Черный — мрачнее грозового облака, скрестив на груди лапищи, Горбач — взъерошенный и несчастный, как ворон, застигнутый врасплох птицеловом. Про себя мне думать не хочется, ни как я выгляжу, ни на что похож.
Воспитательница Крестная зачитывает какое-то расписание. Мне требуется несколько минут, чтобы разобрать, о чем идет речь, и все это время я борюсь с настигающим меня образом Лося. Раз в полугодие на общих собраниях он стоял там же, где сейчас стоит Крестная, и, улыбаясь одними глазами, делал короткие объявления, примерно такие же, как те, какие сейчас делает она. О чьих-то успехах и отставаниях, об улучшениях состояния здоровья, об очередности проведения медосмотров. Только в отличие от Крестной его всегда слушали, что бы он ни говорил. Всем залом. Почти не дыша. Потому что он был Ловцом Детских Душ по призванию. Можно было вырасти и освободиться, но даже давно ушедшие в Наружность унесли на себе следы его прикосновений и взглядов, и, как я подозреваю, носят их до сих пор. Имел ли такой человек право на ошибку? Меньше всего он, за которым следило столько тоскливых и жадных глаз. Он не имел права на ошибки, на любимчиков и на смерть.
Крестная зачитывает список тех, кому назначены витаминные инъекции. Длиннейший список тех, чья худоба выходит за рамки приличий. На этом собрание заканчивается. Мимо нас, громыхая стульями, проходят и проезжают выходящие, на сцене драпируют кафедру и зачем-то расчехленный экран, зал пустеет, и мы остаемся одни.

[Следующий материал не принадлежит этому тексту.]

-- ==== Sys2Proof/Machine/Dispatch.lean ====
section
/-! DEFINITION. What each command does: one arm per constructor. -/

namespace Sys2Proof.Machine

Я, Горбач и Черный. Все, что можно было друг другу высказать, мы вроде бы уже высказали, и непонятно, чего мы ждем и почему никто из нас не ушел с остальными. Вернее, понятно, почему не ушел Горбач, он выполняет роль громоотвода, а вот почему мы с Черным продолжаем сидеть, где сидели, как приклеенные? Горбач выжидает, мается и даже делает вид, что задремал. Мы с Черным молчим. Молчим и молчим, и наконец терпение Горбача истощается.
— Двинем, что ли? — жалобно спрашивает он. — Все уже ушли.
Дружно встаем. Огибая сдвинутые стулья, плевки и окурки, выбираемся в коридор. Шагов на пять по стене тянутся синие буквы: «Прощайте, дорогие учителя!» С восклицательного знака свисает что-то вроде мутной слезы.
— Тебе неприятно то, что я рассказал про Лося? — спрашивает Черный, шагая рядом.
— Не очень. Это многое объяснило. Я мог догадаться и раньше, если бы как следует поразмыслил. Когда ты мал, взрослые кажутся безупречными, довольно обидно со временем узнавать, что это не так.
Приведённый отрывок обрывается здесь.